3.2 Weekly Check-In Structure

Each call is approximately 15 minutes, structured around three sections: state update (medications, symptoms, daily weights or glucose), open conversation (the patient's questions and concerns), and plan and education (next-week goals and contextual teaching from clinical guidelines). The state update has fixed structured prompts; the open conversation is unscripted. The guideline-anchored education follows the ADA-recommended DSMES timepoint framework[8] for diabetes and the BEAT-HF[2] patient-education content set for HF.

3.3 Escalation Loop

Three escalation tiers. Routine findings are summarised into the dashboard the care manager reviews the next business day. Escalate findings (deterministic red flag fired or model confidence in absence-of-red-flag below threshold) trigger an RN callback within four hours during business hours, or schedule a clinic visit. 911 findings (acute symptoms matching the deterministic life-threat list — crushing chest pain, severe dyspnea, focal neuro symptoms) trigger immediate instruction to hang up and dial 911 with offer to conference the call.

§ 4 Evaluation Protocol

Table 1. Pharos evaluation metrics.
MetricDefinitionTarget
12-week adherencePatients completing 10+ of 12 weekly calls≥ 80% (Tele-HF baseline ~55%)
Memory recall accuracyAgent correctly recalls previously-discussed facts at week 12≥ 90%
Red-flag recallSensitivity for seeded HF/DM red flags≥ 0.95
Time-to-clinicianMedian time from red-flag detection to clinician contact≤ 4h (business hours)
30-day readmission delta (HF subset)Adjusted readmission rate change vs matched cohortTrend toward reduction
HbA1c change at 6mo (DM subset)Adjusted HbA1c change vs matched cohort−0.4% to −0.6% (MOBILE-comparable[5])
Pass criterion Pharos v0.1 succeeds if 12-week adherence reaches 80% (substantially above Tele-HF's 55% IVR baseline[3]) and red-flag recall ≥ 0.95 in a 200-patient mixed HF/DM pilot. Clinical-outcome targets are secondary in v0.1 and require a v0.2 RCT to test.

§ 5 Expected Contributions

  1. System.

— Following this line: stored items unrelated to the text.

-- ==== Sys2Proof/Machine/MbxFabric.lean ====
section
/-! DEFINITION. Mailbox commands on the beat, the links, the routed fabric and its tables (R48, R55, R66, R339, R348, R351, R356, R357, R364, R372, R375,
R381, R417, R419, R435, R452, R554). -/

namespace Sys2Proof.Machine

/-! ## BEAT_CONFIG and LINK_CONFIG -/

/-- A lockstep partition runs or drains (R55). -/
def Dev.lockBusy (d : Dev) : Bool := (upTo 8).any (fun n => (d.getPart n).busy && (d.getPart n).job.lockstep)

/-- R48, R55, R66, R67: BEAT_CONFIG. -/
def beatConfigSpec : MbxSpec where
  opcode := 0x0030
  roles := 2
  m0 := 0x000FFFFFFFFF007F
  m1 := 2 ^ 56 - 1
  run := fun c d =>
    let role := fld c.a0 0 2
    let source := fld c.a0 2 1
    let cap := fld c.a0 3 4
    let domain := fld c.a0 16 16
    let vein := fld c.a0 32 16
    let d2d := fld c.a0 48 4
    let b := d.beat
    let changes : Bool := role != b.role || (if role = 1 then source else 0) != b.source || domain != b.domain || vein != b.maskVein || d2d != b.maskD2d
    if role = 3 then reject stBad 24
    else if role = 1 ∧ (cap = 0 ∨ 12 < cap) then reject stRange 24
    else if role = 1 ∧ b.state ≠ bsMaster ∧ c.a1 ≤ b.highWater then reject stRange 32
    else if d.lockBusy ∧ changes = true then reject stConflict detailState
    else plan (natLe 4 d.beatConfigReg ++ natLe 4 (b.maskVein + 2 ^ 16 * b.maskD2d)) (natLe 8 c.a0)
      (fun d => d.setBeat role source cap domain vein d2d c.a1) 0 0
def execBeatConfig (c : MbxCmd) (s : State) : Host.Outcome State Fault Refusal := s.live (mbxRow beatConfigSpec none c)

/-- A port enters DISABLED (R419, R452): it leaves service and its queued packets are discarded (R368). -/
def Dev.disablePort (d : Dev) (n : Nat) : Dev :=
  let d := d.modLink n (fun l => { l with regs.state := 0, regs.width := 0, train := { cached := l.train.cached } })
  (d.dropQueued n).mateCheck

/-- A vein port is out of service by UNIT_RETIRE or UNIT_DISABLE (R452). -/
def Dev.portOut (d : Dev) (n : Nat) : Bool :=
  let u := (3, n / 4, n % 4, 0)
  !d.caps.veins.testBit n || d.caps.retired.contains u || d.caps.disabled.contains u || d.caps.leaving.contains u

/-- LinkConfig of a port takes a new value (R407, R409, R417, R419). -/
def Dev.setLink (d : Dev) (n v : Nat) : Dev :=
  let old := (d.getLink n).regs
  let d := d.modLink n (fun l => { l with
    regs.enable := v.testBit 0, regs.maxWidth := fld v 1 2, regs.mate := v.testBit 3, regs.autoRetry := v.testBit 4 })
  let d :=
    if !v.testBit 0 then (if old.state = 0 then d else (d.modLink n (fun l => { l with regs.lastCause := 5 })).disablePort n)
    else if old.state = 0 ∨ old.state = 4 then
      (d.modLink n (fun l => { l with regs.lastCause := 5 })).beginAttempt n 1 true
    else if old.maxWidth ≠ fld v 1 2 then d.retrain n 5
    else d
  d.mateCheck

/-- A running lockstep job's allotment uses a port (R419): its highest slot. -/
def Dev.lockSlot (d : Dev) (n : Nat) : Option Nat :=
  match (d.getLink n).sched.allot with
  | some a => if (d.getPart (d.getLink n).sched.owner).lockRun then some a.highest else none
  | none => none

/-- R417, R419, R452: LINK_CONFIG. -/
def linkConfigSpec : MbxSpec where
  opcode := 0x0031
  roles := 2
  m0 := 0x1F
  m1 := 0x1F
  targets := fun c => [tgtPort (fld c.a0 0 5)]
  run := fun c d =>
    let n := fld c.a0 0 5
    let v := c.a1
    let old := (d.getLink n).regs
    let narrow : Bool := match d.lockSlot n with
      | some h => !v.testBit 0 || (old.maxWidth < fld v 1 2 && decide (40 * (16 - 4 * fld v 1 2) ≤ h))
      | none => false
    if 16 ≤ n then reject stBad 24
    else if v.testBit 3 ∧ !old.mate ∧ 2 ≤ d.matePorts.length then reject stConflict detailState
    else if v.testBit 0 ∧ d.portOut n then reject stConflict detailState
    else if narrow then reject stConflict detailState
    else plan (natLe 4 old.config) (natLe 4 v) (fun d => d.setLink n v) 0 0
def execLinkConfig (c : MbxCmd) (s : State) : Host.Outcome State Fault Refusal := s.live (mbxRow linkConfigSpec none c)

/-! ## FABRIC_POLICY -/

/-- R351: FABRIC_POLICY with SELECT SELF. -/
def fabricSelfSpec : MbxSpec where
  opcode := 0x0032
  roles := 2
  m0 := 0x1F0F
  m1 := 0x1FFF
  run := fun c d =>
    let n := fld c.a1 0 12
    if 0xF00 ≤ n then reject stRange 32
    else plan (natLe 4 d.routeSelfReg) (natLe 4 (n + 2 ^ 12)) (fun d => { d with fab.selfDevice := n, fab.selfValid := true }) 0 0
def execFabricPolicySelf (c : MbxCmd) (s : State) : Host.Outcome State Fault Refusal := s.live (mbxRow fabricSelfSpec (some 0) c)

/-- R364, R381: FABRIC_POLICY with SELECT PARTITION. -/
def fabricPartitionSpec : MbxSpec where
  opcode := 0x0032
  roles := 2
  m0 := 0x1F0F
  m1 := 0xFFFFFF01
  targets := fun c => [tgtPart (fld c.a0 8 5)]
  run := fun c d =>
    let n := fld c.a0 8 5
    let us := fld c.a1 8 24
    if 8 ≤ n then reject stBad 25
    else if us < 100 ∨ 100000 < us then reject stRange 33
    else if c.a1.testBit 0 ≠ (d.getPartFab n).priority ∧ (d.getPart n).busy then reject stConflict detailState
    else plan (natLe 4 (d.partFabricReg n)) (natLe 4 c.a1) (fun d => d.modPartFab n (fun _ => { priority := c.a1.testBit 0, timeoutUs := us })) 0 0
def execFabricPolicyPartition (c : MbxCmd) (s : State) : Host.Outcome State Fault Refusal := s.live (mbxRow fabricPartitionSpec (some 1) c)

/-- A channel of some die belongs to a running lockstep partition (R348). -/
def Dev.lockChannel (d : Dev) (ch : Nat) : Bool :=
  (upTo 4).any (fun p => let b := d.getChan (16 * p + ch); b.assigned && (d.getPart b.partition).lockRun)

/-- R339, R348: FABRIC_POLICY with SELECT BARRIER_TREE. -/
def fabricTreeSpec : MbxSpec where
  opcode := 0x0032
  roles := 2
  m0 := 0x1F0F
  m1 := 0x3FFFFF
  run := fun c d =>
    let ch := fld c.a0 8 5
    let t : BarrierTree := { enabled := c.a1.testBit 0, root := c.a1.testBit 1, parentPort := fld c.a1 2 4, children := fld c.a1 6 16 }
    let port := (d.getLink t.parentPort).regs
    if 16 ≤ ch then reject stBad 25
    else if t.enabled ∧ !t.root ∧ (port.state ≠ 3 ∨ !port.enable ∨ t.children.testBit t.parentPort) then reject stBad 32
    else if d.getTree ch ≠ t ∧ d.lockChannel ch then reject stConflict detailState
    else plan (natLe 4 (d.barrierTreeReg ch)) (natLe 4 c.a1) (fun d => d.modTree ch (fun _ => t)) 0 0
def execFabricPolicyBarrierTree (c : MbxCmd) (s : State) : Host.Outcome State Fault Refusal := s.live (mbxRow fabricTreeSpec (some 2) c)

/-- R435: FABRIC_POLICY with SELECT APERTURE. -/
def fabricApertureSpec : MbxSpec where
  opcode := 0x0032
  roles := 2
  m0 := 0x1F0F
  m1 := 0xFFFFFF000003
  run := fun c d =>
    let w := fld c.a0 8 5
    plan (natLe 8 (d.apertureReg w)) (natLe 8 c.a1)
      (fun d => d.modWindow w (fun _ => { valid := c.a1.testBit 0, write := c.a1.testBit 1, base := fld c.a1 24 24 })) 0 0
def execFabricPolicyAperture (c : MbxCmd) (s : State) : Host.Outcome State Fault Refusal := s.live (mbxRow fabricApertureSpec (some 3) c)

/-! ## ROUTE_TABLE_SET -/

/-- Entries of a table (R356, R357, R372), and bytes of one entry of the buffer (R451). -/
def tableSize (t : Nat) : Nat := if t = 0 then 4096 else if t = 1 then 1024 else 16
def entryBytes (t : Nat) : Nat := if t = 2 then 40 else 4

/-- The instance of a table that A0 selects: a die, or a hub 8p + h. -/
def tableSel (a0 : Nat) : Nat := if fld a0 0 2 = 1 then fld a0 2 2 else if fld a0 0 2 = 2 then 8 * fld a0 2 2 + fld a0 4 3 else 0

/-- The values of the buffer, one for each entry. -/
def tableValues (t : Nat) (buf : List Byte) : List Nat := (upTo (buf.length / entryBytes t)).map (fun i => leAt buf (entryBytes t * i) (entryBytes t))

/-- Byte offset in its entry of a field that fails (R356, R357, R372). -/
def entryFlaw (t n v : Nat) : Option Nat :=
  if t = 0 then
    if (0xF00 ≤ n) ∧ v.testBit 0 ∧ !v.testBit 9 ∨ n < 0xF00 ∧ v.testBit 9 then some 1
    else if fld v 24 8 ≠ 0 then some 3 else none
  else if t = 1 then (if fld v 10 22 ≠ 0 then some 1 else none)
  else if fld v 25 39 ≠ 0 then some 3
  else ((upTo 8).find? (fun k => fld v (64 + 32 * k + 22) 10 != 0)).map (fun k => 10 + 4 * k)

/-- What an entry of a table reads (R356, R357, R372). -/
def Dev.tableEntry (d : Dev) (t sel n : Nat) : Nat :=
  if t = 0 then d.routeDevice n
  else if t = 1 then d.routeLocal sel n
  else leNat ((upTo 5).flatMap (fun w => natLe 8 (d.reduceWord sel n w)))

/-- Write an entry of a table into every copy. -/
def Dev.setEntry (d : Dev) (t sel n v : Nat) : Dev :=
  if t = 0 then { d with fab.device := tabSet 0 n v d.fab.device }
  else if t = 1 then { d with fab.locals := tabSet (2 ^ 32) (1024 * sel + n) v d.fab.locals }
  else { d with fab.reduce := (upTo 5).foldl (fun r w => tabSet 0 ((sel * 16 + n) * 8 + w) (fld v (64 * w) 64) r) d.fab.reduce }

/-- DRAIN_US as it applies (R375). -/
def drainUs (a1 : Nat) : Nat := if fld a1 32 32 = 0 then 5000 else fld a1 32 32

/-- Remaining DRAIN_US of the change under way (R554). -/
def RouteChange.left (x : RouteChange) (wall : Nat) : Nat := x.drainUs - beatNs * (wall - x.since) / 1000

/-- R356, R357, R372, R375, R554: ROUTE_TABLE_SET checks its entries and starts the drain. -/
def routeTableSpec : MbxSpec where
  opcode := 0x0033
  roles := 2
  m0 := 0xFFFF007F
  m1 := 0xFFFFFFFF0000FFFF
  inBuf := true
  auditsLate := true
  targets := fun c => [tgtTable (fld c.a0 0 7)]
  run := fun c d =>
    let t := fld c.a0 0 2
    let first := fld c.a0 16 16
    let count := fld c.a1 0 16
    let us := drainUs c.a1
    let vals := tableValues t c.buffer
    if t = 3 then reject stBad 24
    else if c.bufLen ≠ count * entryBytes t then reject stBad 16
    else if tableSize t < first + count then reject stRange 26
    else if us < 100 ∨ 1000000 < us then reject stRange 36
    else
      match (upTo vals.length).findSome? (fun i => (entryFlaw t (first + i) (vals.getD i 0)).map (fun o => entryBytes t * i + o)) with
      | some o => reject stBad (bufferDetail stBad o)
      | none =>
        match d.fab.change with
        | some x => reject stDraining (x.left d.clock.wall)
        | none => .go { effect := fun d =>
            let x : RouteChange := { table := t, sel := tableSel c.a0, first := first, values := vals, drainUs := us, since := d.clock.wall, held := [] }
            ({ d with fab.change := some x }, { waits := true }) }
def execRouteTableSet (c : MbxCmd) (s : State) : Host.Outcome State Fault Refusal := s.live (mbxRow routeTableSpec none c)

/-- The lookup of a queued packet at a hub of this device lies behind it (R375): it has left its home hub's input, or comes from elsewhere. -/
def Dev.lookedUp (d : Dev) (q : QPkt) : Bool :=
  (rHub q.router && q.outPort != atInput && q.outPort != 128) || q.pkt.src / 256 != d.fab.selfDevice * 4 + rDie q.router

/-- Affected traffic is left (R375): queued packets, unanswered requests that are not held, and partial TAGs of a changed group. -/
def Dev.affectedLeft (d : Dev) (x : RouteChange) : Bool :=
  d.fab.queue.any (fun q => d.lookedUp q && d.usesChanged x (rDie q.router) q.pkt.dest q.pkt.kind (pGroup q.pkt))
    || d.fab.requests.any (fun r =>
      (d.usesChanged x (r.src / 256 % 4) r.dest r.kind r.group || d.usesChanged x (r.dest / 256 % 4) r.dest r.kind r.group)
        && !x.held.any (fun q => q.pkt.src == r.src && pTag q.pkt == r.tag))
    || (x.table == 2 && d.fab.nodes.any (fun n => n.hub == x.sel && d.usesChanged x 0 0 6 n.group))

/-- The held packets of a change go on under the tables in force. -/
def Dev.releaseHeld (d : Dev) (held : List QPkt) : Dev := (Dev.each held (fun d q => d.forward q.router q.inPort 0 q.pkt) d).pumpLinks

/-- R375 step 4: no affected traffic is left: the record is written, the new entries take force, held packets go on, the command completes. -/
def routeDrainDone (d : Dev) : Dev :=
  match d.fab.change with
  | none => d
  | some x =>
    d.gate (!d.affectedLeft x) (fun d =>
      let ns := (upTo x.values.length).map (x.first + ·)
      let bytes := fun (vs : List Nat) => vs.flatMap (natLe (entryBytes x.table))
      let old := bytes (ns.map (d.tableEntry x.table x.sel))
      let d := Dev.each (d.host.waiting.filter (fun w => w.opcode == 0x0033)) (fun d w =>
        d.audit 1 w.session w.opcode w.ring (w.a0 % 2 ^ 32) old (bytes x.values)) d
      let d := { d with fab.change := none }
      let d := Dev.each (upTo x.values.length) (fun d i => d.setEntry x.table x.sel (x.first + i) (x.values.getD i 0)) d
      (d.releaseHeld x.held).completeAll (fun w => w.opcode == 0x0033) (fun _ => {}))
def execRouteDrainDone (s : State) : Host.Outcome State Fault Refusal := s.live routeDrainDone

/-- R375: DRAIN_US has run out with traffic left: the tables stay, held packets go on under the old entries, and the command completes with TIMEOUT. -/
def routeDrainTimeout (d : Dev) : Dev :=
  match d.fab.change with
  | none => d
  | some x =>
    d.gate (d.due x.since (1000 * x.drainUs)) (fun d =>
      let d := { d with fab.change := none }
      let d := { d with host.waiting := d.host.waiting.map (fun (w : Waiting) => if w.opcode = 0x0033 then { w with audited := false } else w) }
      (d.releaseHeld x.held).completeAll (fun w => w.opcode == 0x0033) (fun _ => { status := stTimeout }))
def execRouteDrainTimeout (s : State) : Host.Outcome State Fault Refusal := s.live routeDrainTimeout

end Sys2Proof.Machine
end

An open long-horizon voice agent with clinician oversight for HF and type-2 diabetes.
  2. Memory architecture demonstration. A concrete clinical instantiation of the MemGPT[12] / Mem0[14] patterns showing what tier holds what facts at what retention.
  3. Adherence finding. A quantitative comparison of voice-first vs IVR adherence at 12 weeks — the design lever that the null-result HF RCTs identify as the failure point.

§ 6 Limitations and Risks

The HF and DM populations differ enough that a single system has to negotiate two distinct red-flag profiles and education pathways; Pharos handles this with condition-specific configuration but the empirical case for the unified architecture is unproven. The clinician dashboard creates new alert burden, and the experience of CDS[11] is that alert fatigue dominates outcome unless escalation discipline holds. Voice-only delivery may exclude patients with hearing impairment, which intersects with the elderly HF population — a SMS-fallback mode is required and is a v0.2 task.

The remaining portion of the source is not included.